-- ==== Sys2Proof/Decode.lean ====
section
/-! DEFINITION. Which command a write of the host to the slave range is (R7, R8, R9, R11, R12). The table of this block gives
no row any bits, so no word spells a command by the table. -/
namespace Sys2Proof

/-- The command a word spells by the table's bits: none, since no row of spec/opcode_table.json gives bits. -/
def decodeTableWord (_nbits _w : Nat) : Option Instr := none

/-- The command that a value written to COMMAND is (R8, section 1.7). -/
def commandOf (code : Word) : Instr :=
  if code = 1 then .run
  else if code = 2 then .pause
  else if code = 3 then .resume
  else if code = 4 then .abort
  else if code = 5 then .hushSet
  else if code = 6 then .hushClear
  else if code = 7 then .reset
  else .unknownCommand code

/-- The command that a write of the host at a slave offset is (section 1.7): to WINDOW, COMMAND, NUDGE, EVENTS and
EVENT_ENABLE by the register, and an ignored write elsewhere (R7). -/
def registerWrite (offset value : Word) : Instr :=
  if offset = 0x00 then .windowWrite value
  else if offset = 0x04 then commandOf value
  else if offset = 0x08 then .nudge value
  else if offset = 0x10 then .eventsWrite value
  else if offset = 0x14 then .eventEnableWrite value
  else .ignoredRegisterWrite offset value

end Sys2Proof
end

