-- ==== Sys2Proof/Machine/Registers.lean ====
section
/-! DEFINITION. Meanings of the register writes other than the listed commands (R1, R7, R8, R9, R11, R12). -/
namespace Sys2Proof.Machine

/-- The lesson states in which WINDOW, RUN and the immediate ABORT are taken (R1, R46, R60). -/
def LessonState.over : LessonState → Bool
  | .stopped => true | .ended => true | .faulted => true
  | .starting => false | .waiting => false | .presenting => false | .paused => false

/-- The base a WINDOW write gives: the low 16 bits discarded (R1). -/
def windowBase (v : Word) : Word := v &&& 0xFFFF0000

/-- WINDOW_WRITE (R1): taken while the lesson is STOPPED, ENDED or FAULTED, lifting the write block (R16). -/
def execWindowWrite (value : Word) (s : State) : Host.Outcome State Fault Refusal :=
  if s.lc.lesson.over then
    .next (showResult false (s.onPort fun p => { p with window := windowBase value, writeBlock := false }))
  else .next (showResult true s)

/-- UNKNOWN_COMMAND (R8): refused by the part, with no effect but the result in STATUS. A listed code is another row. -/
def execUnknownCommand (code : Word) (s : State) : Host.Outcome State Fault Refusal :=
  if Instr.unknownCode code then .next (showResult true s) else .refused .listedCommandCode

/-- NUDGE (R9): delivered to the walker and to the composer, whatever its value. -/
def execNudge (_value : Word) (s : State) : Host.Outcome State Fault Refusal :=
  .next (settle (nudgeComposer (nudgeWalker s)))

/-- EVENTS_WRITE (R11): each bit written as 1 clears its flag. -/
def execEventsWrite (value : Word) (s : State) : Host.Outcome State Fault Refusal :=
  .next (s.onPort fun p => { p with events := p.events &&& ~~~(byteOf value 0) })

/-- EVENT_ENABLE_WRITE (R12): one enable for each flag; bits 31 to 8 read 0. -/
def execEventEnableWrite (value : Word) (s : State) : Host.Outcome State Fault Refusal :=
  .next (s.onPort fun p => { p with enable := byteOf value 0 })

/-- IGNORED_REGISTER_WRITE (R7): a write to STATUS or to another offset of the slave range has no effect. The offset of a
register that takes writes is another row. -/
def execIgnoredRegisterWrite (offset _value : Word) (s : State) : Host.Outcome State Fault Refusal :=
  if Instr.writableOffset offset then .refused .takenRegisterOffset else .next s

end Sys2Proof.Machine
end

▶ **WORK REQUIRED**: Go through the records above and copy each one exactly.

▶ **WRITTEN ANSWER**:
-- ==== Sys2Proof/Decode.lean ====
section
/-! DEFINITION. Which command a write of the host to the slave range is (R7, R8, R9, R11, R12). The table of this block gives
no row any bits, so no word spells a command by the table. -/
namespace Sys2Proof

/-- The command a word spells by the table's bits: none, since no row of spec/opcode_table.json gives bits. -/
def decodeTableWord (_nbits _w : Nat) : Option Instr := none

/-- The command that a value written to COMMAND is (R8, section 1.7). -/
def commandOf (code : Word) : Instr :=
  if code = 1 then .run
  else if code = 2 then .pause
  else if code = 3 then .resume
  else if code = 4 then .abort
  else if code = 5 then .hushSet
  else if code = 6 then .hushClear
  else if code = 7 then .reset
  else .unknownCommand code

/-- The command that a write of the host at a slave offset is (section 1.7): to WINDOW, COMMAND, NUDGE, EVENTS and
EVENT_ENABLE by the register, and an ignored write elsewhere (R7). -/
def registerWrite (offset value : Word) : Instr :=
  if offset = 0x00 then .windowWrite value
  else if offset = 0x04 then commandOf value
  else if offset = 0x08 then .nudge value
  else if offset = 0x10 then .eventsWrite value
  else if offset = 0x14 then .eventEnableWrite value
  else .ignoredRegisterWrite offset value

end Sys2Proof
end

-- ==== Sys2Proof/Machine/Registers.lean ====
section
/-! DEFINITION. Meanings of the register writes other than the listed commands (R1, R7, R8, R9, R11, R12). -/
namespace Sys2Proof.Machine

/-- The lesson states in which WINDOW, RUN and the immediate ABORT are taken (R1, R46, R60). -/
def LessonState.over : LessonState → Bool
  | .stopped => true | .ended => true | .faulted => true
  | .starting => false | .waiting => false | .presenting => false | .paused => false

/-- The base a WINDOW write gives: the low 16 bits discarded (R1). -/
def windowBase (v : Word) : Word := v &&& 0xFFFF0000

/-- WINDOW_WRITE (R1): taken while the lesson is STOPPED, ENDED or FAULTED, lifting the write block (R16). -/
def execWindowWrite (value : Word) (s : State) : Host.Outcome State Fault Refusal :=
  if s.lc.lesson.over then
    .next (showResult false (s.onPort fun p => { p with window := windowBase value, writeBlock := false }))
  else .next (showResult true s)

/-- UNKNOWN_COMMAND (R8): refused by the part, with no effect but the result in STATUS. A listed code is another row. -/
def execUnknownCommand (code : Word) (s : State) : Host.Outcome State Fault Refusal :=
  if Instr.unknownCode code then .next (showResult true s) else .refused .listedCommandCode

/-- NUDGE (R9): delivered to the walker and to the composer, whatever its value. -/
def execNudge (_value : Word) (s : State) : Host.Outcome State Fault Refusal :=
  .next (settle (nudgeComposer (nudgeWalker s)))

/-- EVENTS_WRITE (R11): each bit written as 1 clears its flag. -/
def execEventsWrite (value : Word) (s : State) : Host.Outcome State Fault Refusal :=
  .next (s.onPort fun p => { p with events := p.events &&& ~~~(byteOf value 0) })

/-- EVENT_ENABLE_WRITE (R12): one enable for each flag; bits 31 to 8 read 0. -/
def execEventEnableWrite (value : Word) (s : State) : Host.Outcome State Fault Refusal :=
  .next (s.onPort fun p => { p with enable := byteOf value 0 })

/-- IGNORED_REGISTER_WRITE (R7): a write to STATUS or to another offset of the slave range has no effect. The offset of a
register that takes writes is another row. -/
def execIgnoredRegisterWrite (offset _value : Word) (s : State) : Host.Outcome State Fault Refusal :=
  if Instr.writableOffset offset then .refused .takenRegisterOffset else .next s

end Sys2Proof.Machine
end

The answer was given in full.